The problem
Return each line of the records below in which the string "hashes" turns up.

-*-*-

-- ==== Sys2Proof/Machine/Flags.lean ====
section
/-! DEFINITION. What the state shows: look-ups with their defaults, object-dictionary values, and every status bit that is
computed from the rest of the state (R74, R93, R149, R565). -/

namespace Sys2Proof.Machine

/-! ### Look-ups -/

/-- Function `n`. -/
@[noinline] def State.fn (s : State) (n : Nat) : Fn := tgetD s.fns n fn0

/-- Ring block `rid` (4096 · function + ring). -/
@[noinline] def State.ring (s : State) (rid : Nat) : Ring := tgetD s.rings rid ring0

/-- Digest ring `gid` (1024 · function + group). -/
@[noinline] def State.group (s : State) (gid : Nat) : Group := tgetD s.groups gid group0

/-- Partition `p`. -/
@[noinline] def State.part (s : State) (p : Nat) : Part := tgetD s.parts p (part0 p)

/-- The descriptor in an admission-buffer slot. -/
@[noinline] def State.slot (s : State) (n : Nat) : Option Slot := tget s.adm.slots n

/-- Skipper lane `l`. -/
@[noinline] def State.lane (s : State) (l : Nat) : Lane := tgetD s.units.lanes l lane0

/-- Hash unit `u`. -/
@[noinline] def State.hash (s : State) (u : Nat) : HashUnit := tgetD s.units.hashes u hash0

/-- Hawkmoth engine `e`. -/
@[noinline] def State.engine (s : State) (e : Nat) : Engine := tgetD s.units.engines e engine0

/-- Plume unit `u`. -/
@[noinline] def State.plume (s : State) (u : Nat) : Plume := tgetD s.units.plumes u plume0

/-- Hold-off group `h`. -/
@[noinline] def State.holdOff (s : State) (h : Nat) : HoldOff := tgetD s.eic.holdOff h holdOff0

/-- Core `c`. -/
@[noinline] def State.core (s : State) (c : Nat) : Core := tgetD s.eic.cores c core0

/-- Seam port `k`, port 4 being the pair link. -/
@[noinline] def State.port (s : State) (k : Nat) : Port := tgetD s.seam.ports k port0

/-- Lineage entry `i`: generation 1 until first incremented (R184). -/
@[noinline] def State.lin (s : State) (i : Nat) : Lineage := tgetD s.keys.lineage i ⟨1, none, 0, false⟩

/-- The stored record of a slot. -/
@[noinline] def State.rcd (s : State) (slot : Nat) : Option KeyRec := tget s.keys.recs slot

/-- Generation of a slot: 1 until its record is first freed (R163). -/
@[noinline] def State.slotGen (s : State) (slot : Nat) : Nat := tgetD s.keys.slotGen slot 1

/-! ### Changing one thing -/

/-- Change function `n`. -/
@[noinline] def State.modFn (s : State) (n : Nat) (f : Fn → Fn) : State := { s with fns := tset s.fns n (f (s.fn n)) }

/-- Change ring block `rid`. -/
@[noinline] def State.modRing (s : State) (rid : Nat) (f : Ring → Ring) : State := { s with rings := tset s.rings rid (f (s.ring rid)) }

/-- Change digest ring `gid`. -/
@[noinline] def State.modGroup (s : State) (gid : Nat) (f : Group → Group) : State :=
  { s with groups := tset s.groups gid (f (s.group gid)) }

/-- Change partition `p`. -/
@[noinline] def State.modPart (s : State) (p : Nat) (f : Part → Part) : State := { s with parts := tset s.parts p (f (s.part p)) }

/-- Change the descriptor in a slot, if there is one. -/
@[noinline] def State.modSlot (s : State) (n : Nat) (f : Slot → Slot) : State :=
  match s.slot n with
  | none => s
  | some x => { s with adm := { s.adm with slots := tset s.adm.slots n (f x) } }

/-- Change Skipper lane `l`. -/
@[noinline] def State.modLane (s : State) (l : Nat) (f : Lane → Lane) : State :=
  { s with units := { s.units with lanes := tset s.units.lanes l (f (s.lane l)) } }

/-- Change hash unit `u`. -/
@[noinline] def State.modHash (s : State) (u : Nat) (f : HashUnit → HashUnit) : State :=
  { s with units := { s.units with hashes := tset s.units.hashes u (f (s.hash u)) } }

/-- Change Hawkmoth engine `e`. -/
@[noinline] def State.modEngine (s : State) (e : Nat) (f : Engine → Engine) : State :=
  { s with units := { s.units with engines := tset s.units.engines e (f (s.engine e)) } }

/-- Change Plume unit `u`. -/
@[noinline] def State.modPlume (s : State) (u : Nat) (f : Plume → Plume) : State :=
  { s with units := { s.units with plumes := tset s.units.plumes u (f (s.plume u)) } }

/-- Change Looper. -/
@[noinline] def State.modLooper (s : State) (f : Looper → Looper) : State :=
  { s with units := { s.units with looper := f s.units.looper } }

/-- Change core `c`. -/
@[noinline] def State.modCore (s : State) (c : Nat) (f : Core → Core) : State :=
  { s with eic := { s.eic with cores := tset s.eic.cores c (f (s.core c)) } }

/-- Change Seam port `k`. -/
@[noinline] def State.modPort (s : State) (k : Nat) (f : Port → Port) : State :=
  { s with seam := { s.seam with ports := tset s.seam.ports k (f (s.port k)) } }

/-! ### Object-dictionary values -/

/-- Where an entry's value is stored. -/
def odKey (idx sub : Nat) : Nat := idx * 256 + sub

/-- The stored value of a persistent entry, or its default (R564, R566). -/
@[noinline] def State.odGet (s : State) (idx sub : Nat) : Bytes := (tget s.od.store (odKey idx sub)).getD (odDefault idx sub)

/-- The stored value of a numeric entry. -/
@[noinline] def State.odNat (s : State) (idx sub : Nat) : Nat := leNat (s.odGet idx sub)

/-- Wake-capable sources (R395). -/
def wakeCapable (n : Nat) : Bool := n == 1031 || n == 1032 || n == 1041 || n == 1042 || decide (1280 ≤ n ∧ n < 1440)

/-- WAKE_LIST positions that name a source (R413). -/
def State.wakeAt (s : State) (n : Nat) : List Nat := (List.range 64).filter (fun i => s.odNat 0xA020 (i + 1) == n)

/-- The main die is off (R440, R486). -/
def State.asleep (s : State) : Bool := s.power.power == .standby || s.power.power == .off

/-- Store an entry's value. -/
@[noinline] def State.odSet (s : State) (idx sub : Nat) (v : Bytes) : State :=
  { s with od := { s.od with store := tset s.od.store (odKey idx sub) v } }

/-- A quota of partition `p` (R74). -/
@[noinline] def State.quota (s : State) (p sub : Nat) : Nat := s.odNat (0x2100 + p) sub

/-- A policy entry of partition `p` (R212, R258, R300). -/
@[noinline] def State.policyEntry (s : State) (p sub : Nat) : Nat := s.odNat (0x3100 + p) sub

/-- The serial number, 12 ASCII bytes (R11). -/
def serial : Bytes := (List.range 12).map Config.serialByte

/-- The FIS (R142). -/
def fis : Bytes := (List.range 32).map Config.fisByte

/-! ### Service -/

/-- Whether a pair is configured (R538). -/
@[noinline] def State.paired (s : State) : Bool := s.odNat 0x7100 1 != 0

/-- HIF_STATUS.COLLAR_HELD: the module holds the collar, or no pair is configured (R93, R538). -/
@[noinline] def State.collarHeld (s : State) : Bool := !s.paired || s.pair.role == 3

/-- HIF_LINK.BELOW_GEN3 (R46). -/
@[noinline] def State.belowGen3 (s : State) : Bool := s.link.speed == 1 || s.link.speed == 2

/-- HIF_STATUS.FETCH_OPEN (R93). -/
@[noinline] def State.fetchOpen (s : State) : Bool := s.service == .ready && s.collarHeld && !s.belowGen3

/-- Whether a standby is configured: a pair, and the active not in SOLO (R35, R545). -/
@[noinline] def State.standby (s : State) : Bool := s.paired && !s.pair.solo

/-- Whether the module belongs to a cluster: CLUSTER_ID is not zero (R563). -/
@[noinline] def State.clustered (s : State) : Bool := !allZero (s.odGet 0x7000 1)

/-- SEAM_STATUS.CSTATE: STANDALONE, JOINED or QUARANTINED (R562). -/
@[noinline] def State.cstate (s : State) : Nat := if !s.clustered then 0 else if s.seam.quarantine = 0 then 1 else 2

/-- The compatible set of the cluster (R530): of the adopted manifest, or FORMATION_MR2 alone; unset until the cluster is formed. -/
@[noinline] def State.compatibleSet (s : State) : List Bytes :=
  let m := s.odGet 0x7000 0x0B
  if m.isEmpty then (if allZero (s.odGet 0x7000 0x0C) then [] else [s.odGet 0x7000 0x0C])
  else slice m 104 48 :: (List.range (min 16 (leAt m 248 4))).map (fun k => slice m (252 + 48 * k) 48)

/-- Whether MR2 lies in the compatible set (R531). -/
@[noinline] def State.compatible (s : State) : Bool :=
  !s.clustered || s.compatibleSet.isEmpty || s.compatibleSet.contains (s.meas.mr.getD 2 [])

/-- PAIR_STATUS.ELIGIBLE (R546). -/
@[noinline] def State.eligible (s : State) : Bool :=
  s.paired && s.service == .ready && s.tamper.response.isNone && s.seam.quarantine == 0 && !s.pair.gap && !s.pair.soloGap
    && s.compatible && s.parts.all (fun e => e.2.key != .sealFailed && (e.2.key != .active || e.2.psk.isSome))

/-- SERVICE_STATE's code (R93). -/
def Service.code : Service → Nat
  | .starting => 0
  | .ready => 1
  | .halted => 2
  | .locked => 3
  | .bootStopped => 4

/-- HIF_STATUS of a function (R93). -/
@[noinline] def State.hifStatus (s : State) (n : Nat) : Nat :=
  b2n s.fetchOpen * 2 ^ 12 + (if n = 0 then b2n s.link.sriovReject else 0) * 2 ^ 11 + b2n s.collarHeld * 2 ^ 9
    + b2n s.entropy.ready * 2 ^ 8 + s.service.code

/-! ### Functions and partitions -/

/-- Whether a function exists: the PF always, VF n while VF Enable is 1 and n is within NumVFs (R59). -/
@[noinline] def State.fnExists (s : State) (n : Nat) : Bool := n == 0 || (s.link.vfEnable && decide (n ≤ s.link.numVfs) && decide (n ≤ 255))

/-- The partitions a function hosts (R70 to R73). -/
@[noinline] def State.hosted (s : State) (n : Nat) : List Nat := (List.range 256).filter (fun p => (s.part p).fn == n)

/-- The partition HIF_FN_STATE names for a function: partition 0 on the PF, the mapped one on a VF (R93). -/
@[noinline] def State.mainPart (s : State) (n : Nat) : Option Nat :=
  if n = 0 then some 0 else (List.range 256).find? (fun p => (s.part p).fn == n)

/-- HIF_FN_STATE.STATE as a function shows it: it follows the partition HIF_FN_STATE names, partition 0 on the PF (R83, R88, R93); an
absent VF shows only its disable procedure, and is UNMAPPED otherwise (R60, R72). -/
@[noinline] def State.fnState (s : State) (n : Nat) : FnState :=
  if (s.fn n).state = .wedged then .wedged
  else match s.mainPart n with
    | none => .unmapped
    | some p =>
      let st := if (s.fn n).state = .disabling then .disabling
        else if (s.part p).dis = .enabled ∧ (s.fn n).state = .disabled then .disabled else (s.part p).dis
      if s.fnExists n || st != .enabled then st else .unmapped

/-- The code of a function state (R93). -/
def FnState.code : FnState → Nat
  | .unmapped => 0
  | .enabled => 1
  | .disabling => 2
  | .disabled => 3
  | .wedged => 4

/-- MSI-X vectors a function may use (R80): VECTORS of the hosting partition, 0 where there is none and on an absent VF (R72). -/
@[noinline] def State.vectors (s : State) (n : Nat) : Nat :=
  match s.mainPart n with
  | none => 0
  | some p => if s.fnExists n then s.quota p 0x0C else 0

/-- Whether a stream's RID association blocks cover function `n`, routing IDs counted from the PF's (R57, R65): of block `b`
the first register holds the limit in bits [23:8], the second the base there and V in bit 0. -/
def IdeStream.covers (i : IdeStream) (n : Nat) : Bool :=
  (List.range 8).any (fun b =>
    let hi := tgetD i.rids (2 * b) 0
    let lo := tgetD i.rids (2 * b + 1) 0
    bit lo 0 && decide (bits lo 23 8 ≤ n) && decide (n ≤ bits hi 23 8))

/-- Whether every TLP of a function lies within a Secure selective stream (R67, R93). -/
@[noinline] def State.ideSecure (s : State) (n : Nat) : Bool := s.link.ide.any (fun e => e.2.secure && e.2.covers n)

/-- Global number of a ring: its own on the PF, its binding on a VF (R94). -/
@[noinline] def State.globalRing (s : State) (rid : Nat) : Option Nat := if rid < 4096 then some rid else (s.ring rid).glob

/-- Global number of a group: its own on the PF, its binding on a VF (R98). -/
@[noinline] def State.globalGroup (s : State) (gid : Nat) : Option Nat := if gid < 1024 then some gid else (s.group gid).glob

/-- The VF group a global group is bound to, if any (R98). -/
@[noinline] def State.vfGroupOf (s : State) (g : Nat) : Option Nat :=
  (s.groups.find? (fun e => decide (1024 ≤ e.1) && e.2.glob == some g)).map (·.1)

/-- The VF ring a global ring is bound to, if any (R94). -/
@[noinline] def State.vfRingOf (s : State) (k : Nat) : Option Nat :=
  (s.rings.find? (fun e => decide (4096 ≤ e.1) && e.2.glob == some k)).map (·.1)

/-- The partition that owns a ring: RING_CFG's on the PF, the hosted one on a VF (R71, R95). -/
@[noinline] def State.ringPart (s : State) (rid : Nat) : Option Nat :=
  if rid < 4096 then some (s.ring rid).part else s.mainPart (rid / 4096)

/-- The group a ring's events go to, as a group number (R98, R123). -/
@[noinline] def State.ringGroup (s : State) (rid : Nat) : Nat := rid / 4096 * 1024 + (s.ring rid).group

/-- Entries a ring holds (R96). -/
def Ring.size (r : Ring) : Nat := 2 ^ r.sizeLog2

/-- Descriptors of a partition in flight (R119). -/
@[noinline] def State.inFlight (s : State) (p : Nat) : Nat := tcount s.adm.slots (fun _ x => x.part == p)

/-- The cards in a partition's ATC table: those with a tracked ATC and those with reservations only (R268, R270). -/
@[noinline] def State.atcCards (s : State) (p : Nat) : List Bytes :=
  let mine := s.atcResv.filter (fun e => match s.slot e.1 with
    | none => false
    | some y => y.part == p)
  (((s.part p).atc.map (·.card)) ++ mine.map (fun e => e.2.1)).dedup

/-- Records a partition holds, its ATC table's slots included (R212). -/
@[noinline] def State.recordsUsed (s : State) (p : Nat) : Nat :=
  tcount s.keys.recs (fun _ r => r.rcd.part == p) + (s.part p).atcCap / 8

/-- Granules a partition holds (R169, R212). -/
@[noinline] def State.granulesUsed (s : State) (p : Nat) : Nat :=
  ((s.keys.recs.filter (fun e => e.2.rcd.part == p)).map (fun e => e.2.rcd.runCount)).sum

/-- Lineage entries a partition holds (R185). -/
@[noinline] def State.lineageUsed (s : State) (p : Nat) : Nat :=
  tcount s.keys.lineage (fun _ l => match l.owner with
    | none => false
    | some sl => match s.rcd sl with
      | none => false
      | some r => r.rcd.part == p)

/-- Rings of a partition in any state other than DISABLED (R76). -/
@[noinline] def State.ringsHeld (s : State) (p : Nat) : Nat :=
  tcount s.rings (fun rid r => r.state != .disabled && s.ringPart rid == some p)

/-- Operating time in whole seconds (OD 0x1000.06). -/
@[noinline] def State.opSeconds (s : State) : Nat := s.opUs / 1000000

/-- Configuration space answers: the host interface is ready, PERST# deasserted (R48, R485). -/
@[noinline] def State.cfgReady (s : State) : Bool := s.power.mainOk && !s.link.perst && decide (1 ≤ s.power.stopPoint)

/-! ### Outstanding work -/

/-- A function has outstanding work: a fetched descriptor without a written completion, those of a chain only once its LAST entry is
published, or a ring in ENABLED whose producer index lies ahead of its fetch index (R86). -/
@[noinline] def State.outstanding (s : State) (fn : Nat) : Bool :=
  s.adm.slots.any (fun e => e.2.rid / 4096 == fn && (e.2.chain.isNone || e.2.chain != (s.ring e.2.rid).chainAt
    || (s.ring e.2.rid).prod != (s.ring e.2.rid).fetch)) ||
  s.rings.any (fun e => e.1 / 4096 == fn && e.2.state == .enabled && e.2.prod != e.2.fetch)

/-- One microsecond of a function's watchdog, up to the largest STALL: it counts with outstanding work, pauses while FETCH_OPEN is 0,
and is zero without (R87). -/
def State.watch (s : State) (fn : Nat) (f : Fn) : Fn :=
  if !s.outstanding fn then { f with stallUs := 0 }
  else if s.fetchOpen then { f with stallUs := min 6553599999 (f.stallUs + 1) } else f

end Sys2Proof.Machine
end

-*-*-

Exercise output
@[noinline] def State.hash (s : State) (u : Nat) : HashUnit := tgetD s.units.hashes u hash0
  { s with units := { s.units with hashes := tset s.units.hashes u (f (s.hash u)) } }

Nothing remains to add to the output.